/-- R125, R152, R153, R154: IKSTEP128, IKSTEP192 and IKSTEP256 write a window that the expansion step of the same index
takes back to the window at SRC. -/
def Obligations.ReverseStepCommandsWriteThePreviousWindow : Prop :=
  ∀ (nk : Nat) (cmd : Instr), (cmd, nk) ∈ [(Instr.ikstep128, 4), (.ikstep192, 6), (.ikstep256, 8)] →
    ∀ (s : State) (i : Nat), s.dmem.wf = true → 1 ≤ i → i ≤ 10 → (argA s).toNat = i →
      inRange s.params s.src.toNat (4 * nk) = true → inRange s.params s.dst.toNat (4 * nk) = true →
      ∃ t, exec cmd s = next t ∧ t.code = .ok ∧
        kStep (words (memRead t.dmem s.dst.toNat (4 * nk))) i = words (memRead s.dmem s.src.toNat (4 * nk))

/-- R126: the reverse step and the expansion step of one index undo each other, on windows of 4, 6 and 8 words. -/
def Obligations.KeyStepsUndoEachOther : Prop :=
  ∀ (W : List Quad) (i : Nat), W.length = 4 ∨ W.length = 6 ∨ W.length = 8 → 1 ≤ i → i ≤ 10 →
    ikStep (kStep W i) i = W ∧ kStep (ikStep W i) i = W

/-! ### AES variants -/

/-- R162, R37, R38: what AesSetup stores, for each tier; every other part of the context is zero. -/
def Obligations.SetupStoresTheScheduleOfTheTier : Prop :=
  ∀ (v : Variant) (K : List Quad), K.length = keyWords v →
    let c := aesSetup v K
    let rk := roundKey K
    let nr := rounds v
    c.keyed = true ∧
    (tier v = .full →
      (∀ r, (h : r < 15) → c.ek[r] = if r ≤ nr then rk r else Block.zero) ∧
      (∀ j, (h : j < 15) → c.dk[j] =
        if j = 0 then rk nr else if j < nr then invMixColumns (rk (nr - j)) else if j = nr then rk 0 else Block.zero) ∧
      c.k0 = AesCtx.cleared.k0 ∧ c.kf = AesCtx.cleared.kf) ∧
    (tier v = .tiny ∨ tier v = .small →
      firstWindow c v = K ∧ (∀ j, (h : j < 8) → keyWords v ≤ j → c.k0[j] = Quad.zero) ∧
      c.ek = AesCtx.cleared.ek ∧ c.dk = AesCtx.cleared.dk) ∧
    (tier v = .tiny → c.kf = AesCtx.cleared.kf) ∧
    (tier v = .small →
      finalWindow c v = wnd K (windowSteps v) ∧ blockAtWord (finalWindow c v) 0 = rk nr ∧
      (∀ j, (h : j < 8) → keyWords v ≤ j → c.kf[j] = Quad.zero))

/-- R172, R178, R184, R190, R196, R202, R208: AES<v>.SETKEY with LEN = KB(v) and the key in DMEM keys `ctx[v]` and
changes nothing else but STATUS. -/
def Obligations.SetkeyKeysTheContext : Prop :=
  ∀ (v : Variant) (s : State), s.len.toNat = keyBytes v → inRange s.params s.src.toNat (keyBytes v) = true →
    exec (setkeyOf v) s = next { s with
      ctx := s.ctx.set (ctxIndex v) (aesSetup v (words (memRead s.dmem s.src.toNat (keyBytes v))))
      code := .ok, busy := false }

/-- R173, R174, R179, R180, R185, R186, R191, R192, R197, R198, R203, R204, R209, R210: AES<v>.ENC and AES<v>.DEC with
a key and both ranges in DMEM write the transformed block and change nothing else but STATUS. -/
def Obligations.EncAndDecWriteTheBlock : Prop :=
  ∀ (v : Variant) (s : State), (ctxOf v s).keyed = true →
    inRange s.params s.src.toNat 16 = true → inRange s.params s.dst.toNat 16 = true →
    let P := blockOfBytes (memRead s.dmem s.src.toNat 16)
    exec (encOf v) s = next { s with
      dmem := memWrite s.dmem s.dst.toNat (blockBytes (aesEnc (ctxOf v s) v P)), code := .ok, busy := false } ∧
    exec (decOf v) s = next { s with
      dmem := memWrite s.dmem s.dst.toNat (blockBytes (aesDec (ctxOf v s) v P)), code := .ok, busy := false }

/-- R175 to R177 and their fellows of every variant: CLEAR clears `ctx[v]`, KEYSIZE reports KB(v), BLOCKSIZE reports 16. -/
def Obligations.ClearAndQueriesOfEveryVariant : Prop :=
  ∀ (v : Variant) (s : State),
    exec (clearOf v) s = next { s with ctx := s.ctx.set (ctxIndex v) AesCtx.cleared, code := .ok, busy := false } ∧
    exec (keysizeOf v) s = next { s with
      result := match v with
        | .full128 | .tiny128 | .small128 => 16
        | .full192 => 24
        | .full256 | .tiny256 | .small256 => 32
      code := .ok, busy := false } ∧
    exec (blocksizeOf v) s = next { s with result := 16, code := .ok, busy := false }

/-- R170, and with it R39, R166, R167, R168: every variant computes the cipher of its key, so variants of one key size
agree; decryption undoes encryption, and it is the inverse cipher. -/
def Obligations.VariantsComputeTheSameCipher : Prop :=
  ∀ (v v' : Variant) (K : List Quad) (B : Block), K.length = keyWords v → keyBytes v = keyBytes v' →
    aesEnc (aesSetup v K) v B = cipher (roundKeys K (rounds v)) (rounds v) B ∧
    aesEnc (aesSetup v K) v B = aesEnc (aesSetup v' K) v' B ∧
    aesDec (aesSetup v K) v (aesEnc (aesSetup v K) v B) = B ∧
    aesDec (aesSetup v K) v B = invCipher (roundKeys K (rounds v)) (rounds v) B

/-! ### EAX -/

/-- R240, R233: EAX.SETKEY with an accepted ARG.V, LEN = KB(v) and the key in DMEM leaves the keyed, empty engine. -/
def Obligations.EaxSetkeyKeysTheEngine : Prop :=
  ∀ (s : State) (v : Variant), variantOfCode (argV s) = some v → s.len.toNat = keyBytes v →
    inRange s.params s.src.toNat s.len.toNat = true →
    let c := aesSetup v (words (memRead s.dmem s.src.toNat s.len.toNat))
    let L := aesEnc c v Block.zero
    exec .eaxSetkey s = next { s with
      eax := { v := v, ciph := c, ph := .noIv, ctr := Block.zero, stream := Block.zero, posn := 0
               tag := Block.zero, hash := Block.zero
               mac := { k1 := dblBe L, k2 := dblBe (dblBe L), acc := Block.zero, buf := Block.zero, blen := 0 } }
      code := .ok, busy := false }

/-- R238: the MAC of the engine is OMAC, that is CMAC of the tag block and the message, however long the message is and
however it is split. -/
def Obligations.MacIsOmac : Prop :=
  ∀ (e : Eax) (t : Byte) (M X Y : List Byte), SubkeysDerived e →
    macValue (macAbsorbAll (macInit t e) M) = omac e t M ∧
    omac e t M = cmac (eaxCipher e) (blockBytes (tagBlock t) ++ M) ∧
    macAbsorbAll e (X ++ Y) = macAbsorbAll (macAbsorbAll e X) Y

/-- R241: EAX.SETIV in any keyed phase, with the nonce in DMEM, makes OMAC^0 of the nonce the counter and the tag, and
opens the associated-data MAC. -/
def Obligations.EaxSetivStartsASession : Prop :=
  ∀ s : State, s.eax.ph ≠ .noKey → SubkeysDerived s.eax → inRange s.params s.src.toNat s.len.toNat = true →
    let N := omac s.eax 0 (memRead s.dmem s.src.toNat s.len.toNat)
    exec .eaxSetiv s = next { s with
      eax := { s.eax with
        ctr := N, tag := N, stream := Block.zero, posn := 16, hash := Block.zero, ph := .auth
        mac := { s.eax.mac with acc := Block.zero, buf := tagBlock 1, blen := 16 } }
      code := .ok, busy := false }

/-- R242: EAX.AAD in phase AUTH, with the data in DMEM, absorbs the bytes and changes nothing else but STATUS; with
LEN = 0 it changes nothing else at all. -/
def Obligations.EaxAadAbsorbsTheData : Prop :=
  ∀ s : State, s.eax.ph = .auth → inRange s.params s.src.toNat s.len.toNat = true →
    exec .eaxAad s = next { s with
      eax := macAbsorbAll s.eax (memRead s.dmem s.src.toNat s.len.toNat), code := .ok, busy := false } ∧
    (s.len = 0 → exec .eaxAad s = next { s with code := .ok, busy := false })

/-- R243 to R245: EAX.ENC and EAX.DEC in AUTH or CIPHER, with both ranges in DMEM, close the associated-data MAC and
stream LEN bytes, each read, written and absorbed before the next, whatever the overlap of the ranges. -/
def Obligations.EaxStreamCommandsComplete : Prop :=
  ∀ s : State, s.eax.ph = .auth ∨ s.eax.ph = .cipher →
    inRange s.params s.src.toNat s.len.toNat = true → inRange s.params s.dst.toNat s.len.toNat = true →
    let u := { s with eax := closeAuth s.eax }
    exec .eaxEnc s = next { streamBytes false s.len.toNat 0 u with code := .ok, busy := false } ∧
    exec .eaxDec s = next { streamBytes true s.len.toNat 0 u with code := .ok, busy := false } ∧
    ∀ d n i (r : State), streamBytes d (n + 1) i r =
      let x := r.dmem.read (r.src.toNat + i)
      let y := x ^^^ (ksNext r.eax).1
      streamBytes d n (i + 1) { r with
        dmem := r.dmem.write (r.dst.toNat + i) y
        eax := macAbsorb (ksNext r.eax).2 (if d then x else y) }

/-- R68, R69, R244, R245: when the two ranges are the same or disjoint, EAX.ENC and EAX.DEC write the function of the
input bytes that the rules give, so in-place use is safe. -/
def Obligations.EaxStreamIsAFunctionOfTheInput : Prop :=
  ∀ s : State, s.dmem.wf = true → s.eax.ph = .auth ∨ s.eax.ph = .cipher →
    inRange s.params s.src.toNat s.len.toNat = true → inRange s.params s.dst.toNat s.len.toNat = true →
    sameOrDisjoint s.src.toNat s.dst.toNat s.len.toNat = true →
    let X := memRead s.dmem s.src.toNat s.len.toNat
    (∃ t, exec .eaxEnc s = next t ∧ t.code = .ok ∧
      memRead t.dmem s.dst.toNat s.len.toNat = (streamRef false (closeAuth s.eax) X).1 ∧
      t.eax = (streamRef false (closeAuth s.eax) X).2) ∧
    (∃ t, exec .eaxDec s = next t ∧ t.code = .ok ∧
      memRead t.dmem s.dst.toNat s.len.toNat = (streamRef true (closeAuth s.eax) X).1 ∧
      t.eax = (streamRef true (closeAuth s.eax) X).2)

/-- R255, R244, R245: a message split over two commands gives the bytes and the context of one command; and decryption
of the encryption gives the message back and leaves the same context, so the tag is the same. -/
def Obligations.EaxStreamLaws : Prop :=
  ∀ (e : Eax) (d : Bool) (X Y : List Byte),
    streamRef d e (X ++ Y) =
      ((streamRef d e X).1 ++ (streamRef d (streamRef d e X).2 Y).1, (streamRef d (streamRef d e X).2 Y).2) ∧
    streamRef true e (streamRef false e X).1 = (X, (streamRef false e X).2)

/-- R239, R236: from the start of a session, keystream block j is the cipher of the counter plus j, modulo 2^128. -/
def Obligations.KeystreamEncryptsTheCounter : Prop :=
  ∀ (e : Eax) (n j : Nat), e.posn = 16 → j < n →
    (keystream n e).getD j 0 =
      blockByte (eaxCipher e (blockOfBE (blockToBE e.ctr + BitVec.ofNat 128 (j / 16)))) (j % 16)

/-- R248: after SETIV, associated data, a stream and finalisation the tag is N xor H xor C, the OMACs of the nonce, the
associated data and the ciphertext. -/
def Obligations.SessionTagIsTheXorOfTheThreeMacs : Prop :=
  ∀ (e : Eax) (d : Bool) (nonce A X : List Byte), SubkeysDerived e →
    let r := streamRef d (closeAuth (macAbsorbAll (eaxStart nonce e) A)) X
    (finalize r.2).ph = .done ∧
    (finalize r.2).tag =
      xorBlock (xorBlock (omac e 0 nonce) (omac e 1 A)) (omac e 2 (ciphertextOf d X r.1))

/-- R246, R247: EAX.TAG with a nonce set and its range in DMEM finalises and writes the first min(LEN, 16) bytes of the
tag; in DONE the engine keeps the tag it has. -/
def Obligations.EaxTagWritesTheTag : Prop :=
  ∀ s : State, s.eax.ph ≠ .noKey → s.eax.ph ≠ .noIv → inRange s.params s.dst.toNat (min s.len.toNat 16) = true →
    exec .eaxTag s = next { s with
      dmem := memWrite s.dmem s.dst.toNat ((blockBytes (finalize s.eax).tag).take (min s.len.toNat 16))
      eax := finalize s.eax, code := .ok, busy := false } ∧
    (finalize s.eax).ph = .done ∧ (s.eax.ph = .done → finalize s.eax = s.eax)

/-- R249: EAX.CHKTAG finalises and reports OK with RESULT = 1 exactly when 1 ≤ LEN ≤ 16 and the first LEN bytes of the
tag stand at SRC; else TAG_MISMATCH with RESULT = 0. -/
def Obligations.EaxChktagComparesTheTag : Prop :=
  ∀ s : State, s.eax.ph ≠ .noKey → s.eax.ph ≠ .noIv → inRange s.params s.src.toNat (min s.len.toNat 16) = true →
    ((1 ≤ s.len.toNat ∧ s.len.toNat ≤ 16 ∧
        memRead s.dmem s.src.toNat s.len.toNat = (blockBytes (finalize s.eax).tag).take s.len.toNat) →
      exec .eaxChktag s = next { s with eax := finalize s.eax, result := 1, code := .ok, busy := false }) ∧
    (¬(1 ≤ s.len.toNat ∧ s.len.toNat ≤ 16 ∧
        memRead s.dmem s.src.toNat s.len.toNat = (blockBytes (finalize s.eax).tag).take s.len.toNat) →
      exec .eaxChktag s = next { s with eax := finalize s.eax, result := 0, code := .tagMismatch, busy := false })

/-- R250 to R253: EAX.CLEAR clears the engine; the queries report KB(ARG.V), 16 and 16. -/
def Obligations.EaxClearAndQueries : Prop :=
  ∀ s : State,
    exec .eaxClear s = next { s with eax := Eax.cleared, code := .ok, busy := false } ∧
    (∀ v, variantOfCode (argV s) = some v →
      exec .eaxKeysize s = next { s with result := BitVec.ofNat 32 (keyBytes v), code := .ok, busy := false }) ∧
    ((argV s).toNat = 7 → exec .eaxKeysize s = next { s with code := .errArg, busy := false }) ∧
    exec .eaxIvsize s = next { s with result := 16, code := .ok, busy := false } ∧
    exec .eaxTagsize s = next { s with result := 16, code := .ok, busy := false }

/-! ### XTS -/

/-- R274: XTS.SETKEY with an accepted ARG.V, the exact LEN of the mode and the buffer in DMEM keys the data cipher with
the first half (or the whole key in single-key mode) and the tweak cipher with the second; the sector size is kept and
the tweak is gone. -/
def Obligations.XtsSetkeyKeysTheEngine : Prop :=
  ∀ (s : State) (v : Variant), variantOfCode (argV s) = some v →
    s.len.toNat = (if argM s then keyBytes v else 2 * keyBytes v) →
    inRange s.params s.src.toNat s.len.toNat = true →
    let half := fun i => aesSetup v (words (memRead s.dmem (s.src.toNat + i * keyBytes v) (keyBytes v)))
    exec .xtsSetkey s = next { s with
      xts := { v := v, m := argM s, keyed := true, data := half 0
               twk := if argM s then AesCtx.cleared else half 1
               tw := ⟨0, 0, 0, 0⟩, tweaked := false, sect := s.xts.sect }
      code := .ok, busy := false }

What the task asks: An exact printout is needed of the lines from the one containing "((argV s).toNat = 7" through the end of the listing above, both of those lines included, and nothing else.

Solution for this exercise:
    ((argV s).toNat = 7 → exec .eaxKeysize s = next { s with code := .errArg, busy := false }) ∧
    exec .eaxIvsize s = next { s with result := 16, code := .ok, busy := false } ∧
    exec .eaxTagsize s = next { s with result := 16, code := .ok, busy := false }

/-! ### XTS -/

/-- R274: XTS.SETKEY with an accepted ARG.V, the exact LEN of the mode and the buffer in DMEM keys the data cipher with
the first half (or the whole key in single-key mode) and the tweak cipher with the second; the sector size is kept and
the tweak is gone. -/
def Obligations.XtsSetkeyKeysTheEngine : Prop :=
  ∀ (s : State) (v : Variant), variantOfCode (argV s) = some v →
    s.len.toNat = (if argM s then keyBytes v else 2 * keyBytes v) →
    inRange s.params s.src.toNat s.len.toNat = true →
    let half := fun i => aesSetup v (words (memRead s.dmem (s.src.toNat + i * keyBytes v) (keyBytes v)))
    exec .xtsSetkey s = next { s with
      xts := { v := v, m := argM s, keyed := true, data := half 0
               twk := if argM s then AesCtx.cleared else half 1
               tw := ⟨0, 0, 0, 0⟩, tweaked := false, sect := s.xts.sect }
      code := .ok, busy := false }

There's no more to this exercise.